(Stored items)
------------------------------------------------------------------------

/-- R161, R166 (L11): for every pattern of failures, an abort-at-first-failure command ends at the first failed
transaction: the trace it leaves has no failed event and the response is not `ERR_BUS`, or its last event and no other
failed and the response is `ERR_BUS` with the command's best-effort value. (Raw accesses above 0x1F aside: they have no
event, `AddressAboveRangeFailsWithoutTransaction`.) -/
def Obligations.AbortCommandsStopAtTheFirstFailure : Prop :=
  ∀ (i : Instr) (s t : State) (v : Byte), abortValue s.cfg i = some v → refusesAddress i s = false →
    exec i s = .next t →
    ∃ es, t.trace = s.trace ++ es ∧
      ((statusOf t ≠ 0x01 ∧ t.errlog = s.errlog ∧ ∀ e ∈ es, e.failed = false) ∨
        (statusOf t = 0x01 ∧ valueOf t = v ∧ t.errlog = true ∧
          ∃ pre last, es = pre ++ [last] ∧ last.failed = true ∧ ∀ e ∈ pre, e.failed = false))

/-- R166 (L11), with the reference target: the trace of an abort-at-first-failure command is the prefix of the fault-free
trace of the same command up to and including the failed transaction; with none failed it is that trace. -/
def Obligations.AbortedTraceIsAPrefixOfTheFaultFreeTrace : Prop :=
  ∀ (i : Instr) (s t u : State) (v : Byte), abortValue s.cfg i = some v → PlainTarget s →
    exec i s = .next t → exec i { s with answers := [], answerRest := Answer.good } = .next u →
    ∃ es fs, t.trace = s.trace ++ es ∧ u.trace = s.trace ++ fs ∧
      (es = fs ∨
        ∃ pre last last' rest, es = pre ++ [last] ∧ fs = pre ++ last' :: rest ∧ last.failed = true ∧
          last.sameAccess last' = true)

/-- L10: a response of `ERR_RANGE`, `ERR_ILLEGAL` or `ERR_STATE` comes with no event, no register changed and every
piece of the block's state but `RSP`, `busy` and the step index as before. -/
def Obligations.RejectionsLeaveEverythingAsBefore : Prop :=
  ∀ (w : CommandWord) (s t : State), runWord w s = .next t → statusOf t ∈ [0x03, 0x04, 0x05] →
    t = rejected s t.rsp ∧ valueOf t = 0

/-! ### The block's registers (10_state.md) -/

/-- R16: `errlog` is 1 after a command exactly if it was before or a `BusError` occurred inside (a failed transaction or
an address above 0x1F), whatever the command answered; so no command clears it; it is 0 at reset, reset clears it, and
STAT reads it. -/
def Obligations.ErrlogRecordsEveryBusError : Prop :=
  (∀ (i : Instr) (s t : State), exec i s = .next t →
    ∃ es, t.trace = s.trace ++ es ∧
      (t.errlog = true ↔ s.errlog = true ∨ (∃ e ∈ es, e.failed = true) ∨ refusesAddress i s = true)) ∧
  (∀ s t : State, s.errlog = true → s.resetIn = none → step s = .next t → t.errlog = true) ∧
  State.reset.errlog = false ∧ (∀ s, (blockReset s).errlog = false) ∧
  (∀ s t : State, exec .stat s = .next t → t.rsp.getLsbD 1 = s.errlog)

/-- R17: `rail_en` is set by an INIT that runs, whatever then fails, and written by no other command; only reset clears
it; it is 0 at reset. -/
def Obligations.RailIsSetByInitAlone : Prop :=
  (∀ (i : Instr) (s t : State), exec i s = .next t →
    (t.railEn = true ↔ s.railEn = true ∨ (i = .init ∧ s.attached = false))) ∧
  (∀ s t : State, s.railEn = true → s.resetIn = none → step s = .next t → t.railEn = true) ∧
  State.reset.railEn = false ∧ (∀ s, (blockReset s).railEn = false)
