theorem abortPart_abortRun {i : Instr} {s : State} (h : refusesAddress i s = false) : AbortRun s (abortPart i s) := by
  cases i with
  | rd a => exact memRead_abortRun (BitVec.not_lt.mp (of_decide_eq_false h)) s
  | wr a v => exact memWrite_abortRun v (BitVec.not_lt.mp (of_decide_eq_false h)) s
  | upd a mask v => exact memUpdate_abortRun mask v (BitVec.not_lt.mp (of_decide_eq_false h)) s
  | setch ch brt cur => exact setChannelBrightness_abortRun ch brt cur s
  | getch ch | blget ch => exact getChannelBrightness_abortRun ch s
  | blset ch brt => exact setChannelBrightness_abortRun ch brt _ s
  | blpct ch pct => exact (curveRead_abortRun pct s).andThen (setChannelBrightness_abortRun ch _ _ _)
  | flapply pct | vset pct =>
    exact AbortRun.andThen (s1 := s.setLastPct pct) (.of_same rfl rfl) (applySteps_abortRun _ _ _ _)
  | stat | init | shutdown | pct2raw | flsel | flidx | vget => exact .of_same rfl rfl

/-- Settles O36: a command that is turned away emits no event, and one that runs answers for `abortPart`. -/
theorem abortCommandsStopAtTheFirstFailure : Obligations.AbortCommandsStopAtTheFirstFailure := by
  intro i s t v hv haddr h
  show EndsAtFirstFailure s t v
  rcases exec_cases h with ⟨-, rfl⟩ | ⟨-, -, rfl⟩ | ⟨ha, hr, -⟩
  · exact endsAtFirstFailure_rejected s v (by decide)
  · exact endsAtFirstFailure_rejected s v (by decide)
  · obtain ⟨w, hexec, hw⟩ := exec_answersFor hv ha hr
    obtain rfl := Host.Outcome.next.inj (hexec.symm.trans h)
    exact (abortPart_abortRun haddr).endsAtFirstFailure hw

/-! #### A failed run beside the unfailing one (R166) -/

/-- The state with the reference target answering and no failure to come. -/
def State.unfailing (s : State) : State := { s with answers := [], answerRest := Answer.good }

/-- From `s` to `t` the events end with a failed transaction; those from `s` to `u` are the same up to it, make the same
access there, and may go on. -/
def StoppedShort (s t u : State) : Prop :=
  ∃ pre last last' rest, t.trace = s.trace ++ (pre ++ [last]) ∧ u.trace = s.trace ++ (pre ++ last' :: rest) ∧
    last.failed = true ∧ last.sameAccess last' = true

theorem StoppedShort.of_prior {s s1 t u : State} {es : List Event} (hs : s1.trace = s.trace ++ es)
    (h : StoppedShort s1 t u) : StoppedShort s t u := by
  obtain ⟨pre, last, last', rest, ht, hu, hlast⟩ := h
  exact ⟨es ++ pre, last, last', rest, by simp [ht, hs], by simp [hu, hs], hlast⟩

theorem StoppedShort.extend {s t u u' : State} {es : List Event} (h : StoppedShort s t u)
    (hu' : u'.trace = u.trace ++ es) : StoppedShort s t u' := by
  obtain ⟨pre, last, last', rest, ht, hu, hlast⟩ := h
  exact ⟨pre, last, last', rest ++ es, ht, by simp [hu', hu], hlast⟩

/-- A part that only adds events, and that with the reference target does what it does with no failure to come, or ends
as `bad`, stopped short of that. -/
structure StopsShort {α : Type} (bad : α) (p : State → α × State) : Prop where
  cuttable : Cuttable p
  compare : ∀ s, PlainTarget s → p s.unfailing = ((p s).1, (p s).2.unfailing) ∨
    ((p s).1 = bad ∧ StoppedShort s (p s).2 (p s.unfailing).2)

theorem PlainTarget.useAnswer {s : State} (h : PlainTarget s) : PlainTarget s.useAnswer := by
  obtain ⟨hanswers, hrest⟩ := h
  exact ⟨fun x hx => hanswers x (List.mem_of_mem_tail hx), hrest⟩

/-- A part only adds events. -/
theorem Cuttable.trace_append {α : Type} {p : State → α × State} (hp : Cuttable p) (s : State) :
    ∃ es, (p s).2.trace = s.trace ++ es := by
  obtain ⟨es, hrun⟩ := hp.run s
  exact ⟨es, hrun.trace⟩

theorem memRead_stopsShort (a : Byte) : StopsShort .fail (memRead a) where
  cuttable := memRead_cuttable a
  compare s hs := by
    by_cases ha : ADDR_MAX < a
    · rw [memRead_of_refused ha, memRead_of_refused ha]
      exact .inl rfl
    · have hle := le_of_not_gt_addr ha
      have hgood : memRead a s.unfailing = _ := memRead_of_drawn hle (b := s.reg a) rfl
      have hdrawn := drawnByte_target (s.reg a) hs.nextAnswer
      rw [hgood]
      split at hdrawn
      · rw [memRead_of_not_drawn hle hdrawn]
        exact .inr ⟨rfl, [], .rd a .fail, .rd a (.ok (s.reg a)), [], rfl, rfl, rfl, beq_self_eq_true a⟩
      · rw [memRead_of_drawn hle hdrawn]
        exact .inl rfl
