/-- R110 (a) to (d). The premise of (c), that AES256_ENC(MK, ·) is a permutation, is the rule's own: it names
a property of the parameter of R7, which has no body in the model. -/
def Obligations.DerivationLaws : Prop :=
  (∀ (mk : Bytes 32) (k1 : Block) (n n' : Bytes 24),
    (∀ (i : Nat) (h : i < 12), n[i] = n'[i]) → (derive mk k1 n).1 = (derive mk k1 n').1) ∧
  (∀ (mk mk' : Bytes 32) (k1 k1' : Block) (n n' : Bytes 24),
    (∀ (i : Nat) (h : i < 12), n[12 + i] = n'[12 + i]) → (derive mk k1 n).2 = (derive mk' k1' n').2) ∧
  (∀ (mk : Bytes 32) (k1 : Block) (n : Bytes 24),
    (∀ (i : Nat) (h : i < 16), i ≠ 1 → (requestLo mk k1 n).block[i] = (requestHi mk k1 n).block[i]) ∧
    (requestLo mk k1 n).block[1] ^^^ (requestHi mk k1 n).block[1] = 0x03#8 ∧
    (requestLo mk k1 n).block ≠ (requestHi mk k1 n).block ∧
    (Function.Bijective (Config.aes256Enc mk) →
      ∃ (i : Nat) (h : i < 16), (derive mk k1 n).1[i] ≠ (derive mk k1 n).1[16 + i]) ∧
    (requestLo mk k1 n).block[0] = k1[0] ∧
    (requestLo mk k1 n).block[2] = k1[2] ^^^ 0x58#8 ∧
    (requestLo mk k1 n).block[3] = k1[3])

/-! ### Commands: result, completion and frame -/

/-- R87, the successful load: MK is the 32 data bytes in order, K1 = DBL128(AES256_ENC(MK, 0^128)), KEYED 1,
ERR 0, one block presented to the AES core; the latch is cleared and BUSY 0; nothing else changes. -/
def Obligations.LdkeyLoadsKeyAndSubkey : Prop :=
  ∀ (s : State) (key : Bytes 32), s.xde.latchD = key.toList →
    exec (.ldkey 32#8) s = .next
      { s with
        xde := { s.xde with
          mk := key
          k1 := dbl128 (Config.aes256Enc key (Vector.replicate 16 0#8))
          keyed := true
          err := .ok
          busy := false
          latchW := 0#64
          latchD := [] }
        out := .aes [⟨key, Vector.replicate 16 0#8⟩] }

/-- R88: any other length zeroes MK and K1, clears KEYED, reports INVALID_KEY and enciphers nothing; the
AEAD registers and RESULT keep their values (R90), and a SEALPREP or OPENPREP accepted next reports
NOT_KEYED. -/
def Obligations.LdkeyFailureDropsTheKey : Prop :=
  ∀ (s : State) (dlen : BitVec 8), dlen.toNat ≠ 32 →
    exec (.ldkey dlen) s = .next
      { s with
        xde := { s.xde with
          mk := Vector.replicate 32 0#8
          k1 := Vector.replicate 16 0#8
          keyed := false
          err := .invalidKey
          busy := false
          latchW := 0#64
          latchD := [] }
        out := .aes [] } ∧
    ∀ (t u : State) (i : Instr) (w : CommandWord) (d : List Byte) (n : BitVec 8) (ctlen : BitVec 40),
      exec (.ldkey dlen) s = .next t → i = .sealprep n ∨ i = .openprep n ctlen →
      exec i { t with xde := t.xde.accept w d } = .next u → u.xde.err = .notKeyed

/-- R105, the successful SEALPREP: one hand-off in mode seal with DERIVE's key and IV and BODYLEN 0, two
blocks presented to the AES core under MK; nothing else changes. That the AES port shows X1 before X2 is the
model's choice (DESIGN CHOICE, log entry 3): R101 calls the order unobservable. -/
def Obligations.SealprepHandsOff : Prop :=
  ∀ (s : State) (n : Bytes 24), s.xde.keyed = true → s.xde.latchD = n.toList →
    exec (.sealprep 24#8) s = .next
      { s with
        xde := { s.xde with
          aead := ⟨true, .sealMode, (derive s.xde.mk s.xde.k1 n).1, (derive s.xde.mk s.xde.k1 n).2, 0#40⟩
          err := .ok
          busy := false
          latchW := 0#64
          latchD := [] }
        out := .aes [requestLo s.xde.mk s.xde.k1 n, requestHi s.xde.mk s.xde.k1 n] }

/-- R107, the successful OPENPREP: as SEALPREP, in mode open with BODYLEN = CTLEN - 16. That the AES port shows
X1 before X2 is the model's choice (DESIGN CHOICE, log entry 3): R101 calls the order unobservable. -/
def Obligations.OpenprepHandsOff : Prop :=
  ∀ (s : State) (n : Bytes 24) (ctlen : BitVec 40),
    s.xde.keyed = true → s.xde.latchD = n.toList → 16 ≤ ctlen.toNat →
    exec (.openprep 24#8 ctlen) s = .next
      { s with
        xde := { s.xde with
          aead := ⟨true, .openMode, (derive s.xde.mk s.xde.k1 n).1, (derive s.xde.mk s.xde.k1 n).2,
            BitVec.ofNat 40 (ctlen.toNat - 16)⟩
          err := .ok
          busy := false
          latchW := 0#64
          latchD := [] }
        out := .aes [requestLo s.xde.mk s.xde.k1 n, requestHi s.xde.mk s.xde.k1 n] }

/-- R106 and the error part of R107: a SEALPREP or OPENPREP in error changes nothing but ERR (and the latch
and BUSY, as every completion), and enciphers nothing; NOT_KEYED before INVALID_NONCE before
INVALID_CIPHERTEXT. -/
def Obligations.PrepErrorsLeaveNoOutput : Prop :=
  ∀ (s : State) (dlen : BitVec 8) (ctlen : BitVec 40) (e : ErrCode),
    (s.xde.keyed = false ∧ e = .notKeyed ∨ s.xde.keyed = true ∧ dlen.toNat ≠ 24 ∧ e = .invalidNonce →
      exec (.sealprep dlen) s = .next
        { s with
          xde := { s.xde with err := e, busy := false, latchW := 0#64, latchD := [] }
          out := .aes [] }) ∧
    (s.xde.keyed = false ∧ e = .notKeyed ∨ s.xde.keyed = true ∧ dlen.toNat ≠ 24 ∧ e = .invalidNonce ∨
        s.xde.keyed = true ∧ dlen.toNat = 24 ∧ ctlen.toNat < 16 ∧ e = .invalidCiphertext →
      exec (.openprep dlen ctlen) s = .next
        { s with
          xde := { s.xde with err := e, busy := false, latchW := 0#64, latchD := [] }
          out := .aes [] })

------------------------------------------------------------------------

TASK TO COMPLETE -> Scan the data for the string "PlainTarget" and copy each line in which it occurs.

EXERCISE RESPONSE ->
  ∀ (i : Instr) (s t u : State) (v : Byte), abortValue s.cfg i = some v → PlainTarget s →
  compare : ∀ s, PlainTarget s → p s.unfailing = ((p s).1, (p s).2.unfailing) ∨
theorem PlainTarget.useAnswer {s : State} (h : PlainTarget s) : PlainTarget s.useAnswer := by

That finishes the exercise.